#### What to work on:
Write each line again exactly as it is, from the opening line of the records below through the one containing "theorem getF_setF_inst (f", and add nothing.
Segment Start: Dataset excerpts
-- ==== Sys2Proof/Laws/State.lean ====
section
/-! SUPPORT. What each plain update of the state does to each part of it, and what a register field reads after a write. -/

namespace Sys2Proof.Machine

/-! ### Register fields -/

/-- A field reads what was written, cut to its width. -/
@[simp] theorem getF_setF_self (f : Fld) (i v : Nat) (s : State) : getF f i (setF f i v s) = v % 2 ^ f.width := by
  simp [getF, setF]

/-- Writing one field leaves every other field alone. -/
theorem getF_setF_ne {f g : Fld} (h : g.id ≠ f.id) (i j v : Nat) (s : State) : getF g j (setF f i v s) = getF g j s := by
  simp only [getF, setF]
  rw [mget_mput_ne [] [] s.regs _ h]

/-- Writing one instance leaves every other instance alone. -/
theorem getF_setF_inst (f : Fld) {i j : Nat} (h : j ≠ i) (v : Nat) (s : State) : getF f j (setF f i v s) = getF f j s := by
  simp only [getF, setF, mget_mput_self]
  rw [mget_mput_ne _ _ _ _ h]

/-- A cleared field reads its reset value. -/
@[simp] theorem getF_clearFld_self (f : Fld) (i : Nat) (s : State) : getF f i (clearFld f s) = f.resetAt i := by
  simp [getF, clearFld]

theorem getF_clearFld_ne {f g : Fld} (h : g.id ≠ f.id) (j : Nat) (s : State) : getF g j (clearFld f s) = getF g j s := by
  simp only [getF, clearFld]
  rw [mget_mput_ne [] [] s.regs _ h]

/-- The same store of registers reads the same. -/
theorem getF_congr {s t : State} (h : t.regs = s.regs) (f : Fld) (i : Nat) : getF f i t = getF f i s := by
  simp only [getF, h]

theorem getB_eq (f : Fld) (i : Nat) (s : State) : getB f i s = (getF f i s != 0) := rfl

/-! ### setF -/

@[simp] theorem setF_snap (f : Fld) (i v : Nat) (s : State) : (setF f i v s).snap = s.snap := rfl
@[simp] theorem setF_now (f : Fld) (i v : Nat) (s : State) : (setF f i v s).now = s.now := rfl
@[simp] theorem setF_timeOff (f : Fld) (i v : Nat) (s : State) : (setF f i v s).timeOff = s.timeOff := rfl
@[simp] theorem setF_powered (f : Fld) (i v : Nat) (s : State) : (setF f i v s).powered = s.powered := rfl
@[simp] theorem setF_lane (f : Fld) (i v : Nat) (s : State) : (setF f i v s).lane = s.lane := rfl
@[simp] theorem setF_time (f : Fld) (i v : Nat) (s : State) : (setF f i v s).time = s.time := rfl
@[simp] theorem setF_xpt (f : Fld) (i v : Nat) (s : State) : (setF f i v s).xpt = s.xpt := rfl
@[simp] theorem setF_cmp (f : Fld) (i v : Nat) (s : State) : (setF f i v s).cmp = s.cmp := rfl
@[simp] theorem setF_aud (f : Fld) (i v : Nat) (s : State) : (setF f i v s).aud = s.aud := rfl
@[simp] theorem setF_reed (f : Fld) (i v : Nat) (s : State) : (setF f i v s).reed = s.reed := rfl
@[simp] theorem setF_eth (f : Fld) (i v : Nat) (s : State) : (setF f i v s).eth = s.eth := rfl
@[simp] theorem setF_dbg (f : Fld) (i v : Nat) (s : State) : (setF f i v s).dbg = s.dbg := rfl
@[simp] theorem setF_cmd (f : Fld) (i v : Nat) (s : State) : (setF f i v s).cmd = s.cmd := rfl
@[simp] theorem setF_twin (f : Fld) (i v : Nat) (s : State) : (setF f i v s).twin = s.twin := rfl
@[simp] theorem setF_pst (f : Fld) (i v : Nat) (s : State) : (setF f i v s).pst = s.pst := rfl
@[simp] theorem setF_sec (f : Fld) (i v : Nat) (s : State) : (setF f i v s).sec = s.sec := rfl
@[simp] theorem setF_shf (f : Fld) (i v : Nat) (s : State) : (setF f i v s).shf = s.shf := rfl
@[simp] theorem setF_img (f : Fld) (i v : Nat) (s : State) : (setF f i v s).img = s.img := rfl
@[simp] theorem setF_boot (f : Fld) (i v : Nat) (s : State) : (setF f i v s).boot = s.boot := rfl
@[simp] theorem setF_mon (f : Fld) (i v : Nat) (s : State) : (setF f i v s).mon = s.mon := rfl
@[simp] theorem setF_vault (f : Fld) (i v : Nat) (s : State) : (setF f i v s).vault = s.vault := rfl
@[simp] theorem setF_evtFifo (f : Fld) (i v : Nat) (s : State) : (setF f i v s).evtFifo = s.evtFifo := rfl
@[simp] theorem setF_evtHeld (f : Fld) (i v : Nat) (s : State) : (setF f i v s).evtHeld = s.evtHeld := rfl
@[simp] theorem setF_evtLost (f : Fld) (i v : Nat) (s : State) : (setF f i v s).evtLost = s.evtLost := rfl
@[simp] theorem setF_hold (f : Fld) (i v : Nat) (s : State) : (setF f i v s).hold = s.hold := rfl
@[simp] theorem setF_evtLast (f : Fld) (i v : Nat) (s : State) : (setF f i v s).evtLast = s.evtLast := rfl
@[simp] theorem setF_cplHeld (f : Fld) (i v : Nat) (s : State) : (setF f i v s).cplHeld = s.cplHeld := rfl
@[simp] theorem setF_coal (f : Fld) (i v : Nat) (s : State) : (setF f i v s).coal = s.coal := rfl
@[simp] theorem setF_msix (f : Fld) (i v : Nat) (s : State) : (setF f i v s).msix = s.msix := rfl
@[simp] theorem setF_pcie (f : Fld) (i v : Nat) (s : State) : (setF f i v s).pcie = s.pcie := rfl
@[simp] theorem setF_out (f : Fld) (i v : Nat) (s : State) : (setF f i v s).out = s.out := rfl
@[simp] theorem setF_freeCtr (f : Fld) (i v : Nat) (s : State) : (setF f i v s).freeCtr = s.freeCtr := rfl
@[simp] theorem setF_pending (f : Fld) (i v : Nat) (s : State) : (setF f i v s).pending = s.pending := rfl
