-- ==== Sys2Proof/Laws/May.lean ====
section
/-! SUPPORT. Permissions. A mask names register fields (bit n: the field numbered n), parts of the state (bits from 1000 on) and the
few operations that write wholesale (bits from 1100 on). `May M I` says that the property `I` of states survives every plain update
that `M` names. The files that follow prove once, operation by operation, that the operation is made of the updates of its own mask;
a property of states (an invariant, or "nothing outside these fields differs") is then checked against the plain updates only. -/

namespace Sys2Proof.Machine

/-! ### Masks -/

def Part.bit (p : Part) : Nat := 1000 + p.ctorIdx

def mask (fs : List Fld) : Nat := fs.foldl (fun m f => m ||| 2 ^ f.id) 0
def pmask (ps : List Part) : Nat := ps.foldl (fun m p => m ||| 2 ^ p.bit) 0

/-- Whole-store operations: resets by domain, a role with its CLAIM, the dead store, power-good. -/
def domsBit : Nat := 1100
def imageBit : Nat := 1103
def roleBit : Nat := 1101
def deadBit : Nat := 1102
def powerBit : Nat := 1104

/-- The end of a step in which a MODULE reset has been made. -/
def hideBit : Nat := 1105

/-- Every bit of `a` is in `b`. -/
abbrev Sub (a b : Nat) : Prop := a &&& b = a

theorem Sub.testBit {a b : Nat} (h : Sub a b) {i : Nat} (ha : a.testBit i = true) : b.testBit i = true := by
  have := congrArg (fun n => n.testBit i) h
  simp only [Nat.testBit_and, ha, Bool.true_and] at this
  exact this

theorem Sub.trans {a b c : Nat} (h : Sub a b) (k : Sub b c) : Sub a c := by
  apply Nat.eq_of_testBit_eq
  intro i
  rw [Nat.testBit_and]
  cases ha : a.testBit i with
  | false => rfl
  | true => rw [k.testBit (h.testBit ha)]; rfl

theorem Sub.rfl {a : Nat} : Sub a a := Nat.and_self a

theorem Sub.inl {a b c : Nat} (h : Sub a b) : Sub a (b ||| c) := by
  apply Nat.eq_of_testBit_eq
  intro i
  rw [Nat.testBit_and, Nat.testBit_or]
  cases ha : a.testBit i with
  | false => simp
  | true => rw [h.testBit ha]; simp

theorem Sub.inr {a b c : Nat} (h : Sub a c) : Sub a (b ||| c) := by
  rw [Nat.or_comm]; exact h.inl

/-- Entry `n` of a list of fields. -/
def nthFld : List Fld → Nat → Option Fld
  | [], _ => none
  | f :: _, 0 => some f
  | _ :: l, n + 1 => nthFld l n

theorem nthFld_eq (l : List Fld) (n : Nat) : nthFld l n = l[n]? := by
  induction l generalizing n with
  | nil => simp [nthFld]
  | cons f l ih => cases n <;> simp [nthFld, ih]

/-- `f` stands at its number in the register map; looked up in the list of its blocks. -/
def isFld (f : Fld) : Bool :=
  let n := f.id
  decide ((if n < 116 then nthFld fieldsSys n else if n < 244 then nthFld fieldsLane (n - 116) else if n < 403 then nthFld fieldsVideo (n - 244)
    else if n < 631 then nthFld fieldsMedia (n - 403) else if n < 785 then nthFld fieldsTime (n - 631) else nthFld fieldsCore (n - 785)) = some f)

theorem fieldOf_of_isFld {f : Fld} (h : isFld f = true) : fieldOf f.id = some f := by
  have h1 : fieldsSys.length = 116 := by decide +kernel
  have h2 : fieldsLane.length = 128 := by decide +kernel
  have h3 : fieldsVideo.length = 159 := by decide +kernel
  have h4 : fieldsMedia.length = 228 := by decide +kernel
  have h5 : fieldsTime.length = 154 := by decide +kernel
  have h := of_decide_eq_true h
  simp only [nthFld_eq] at h
  generalize f.id = n at *
  unfold fieldOf allFields
  simp only [List.getElem?_append, List.length_append, h1, h2, h3, h4, h5]
  rw [← h]
  clear h
  repeat' split
  all_goals first | with_reducible rfl | omega | (refine congrArg (fun k => _[k]?) ?_; omega)

/-- Field `f` is a field of the register map, and `m` names it. -/
def okB (m : Nat) (f : Fld) : Bool := m.testBit f.id && isFld f

abbrev Ok (m : Nat) (f : Fld) : Prop := okB m f = true

theorem Sub.ok {a b : Nat} (h : Sub a b) {f : Fld} (hf : okB a f = true) : Ok b f := by
  show okB b f = true
  simp only [okB, Bool.and_eq_true] at hf ⊢
  exact ⟨h.testBit hf.1, hf.2⟩

/-- Every field of a list. -/
abbrev OkAll (m : Nat) (fs : List Fld) : Prop := ∀ f ∈ fs, Ok m f

theorem Sub.okAll {a b : Nat} (h : Sub a b) {fs : List Fld} (hf : fs.all (okB a) = true) : OkAll b fs := by
  intro f hm
  exact h.ok (List.all_eq_true.mp hf f hm)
Segment End: Dataset excerpts
#### Result:
-- ==== Sys2Proof/Laws/State.lean ====
section
/-! SUPPORT. What each plain update of the state does to each part of it, and what a register field reads after a write. -/

namespace Sys2Proof.Machine

/-! ### Register fields -/

/-- A field reads what was written, cut to its width. -/
@[simp] theorem getF_setF_self (f : Fld) (i v : Nat) (s : State) : getF f i (setF f i v s) = v % 2 ^ f.width := by
  simp [getF, setF]

/-- Writing one field leaves every other field alone. -/
theorem getF_setF_ne {f g : Fld} (h : g.id ≠ f.id) (i j v : Nat) (s : State) : getF g j (setF f i v s) = getF g j s := by
  simp only [getF, setF]
  rw [mget_mput_ne [] [] s.regs _ h]

/-- Writing one instance leaves every other instance alone. -/
theorem getF_setF_inst (f : Fld) {i j : Nat} (h : j ≠ i) (v : Nat) (s : State) : getF f j (setF f i v s) = getF f j s := by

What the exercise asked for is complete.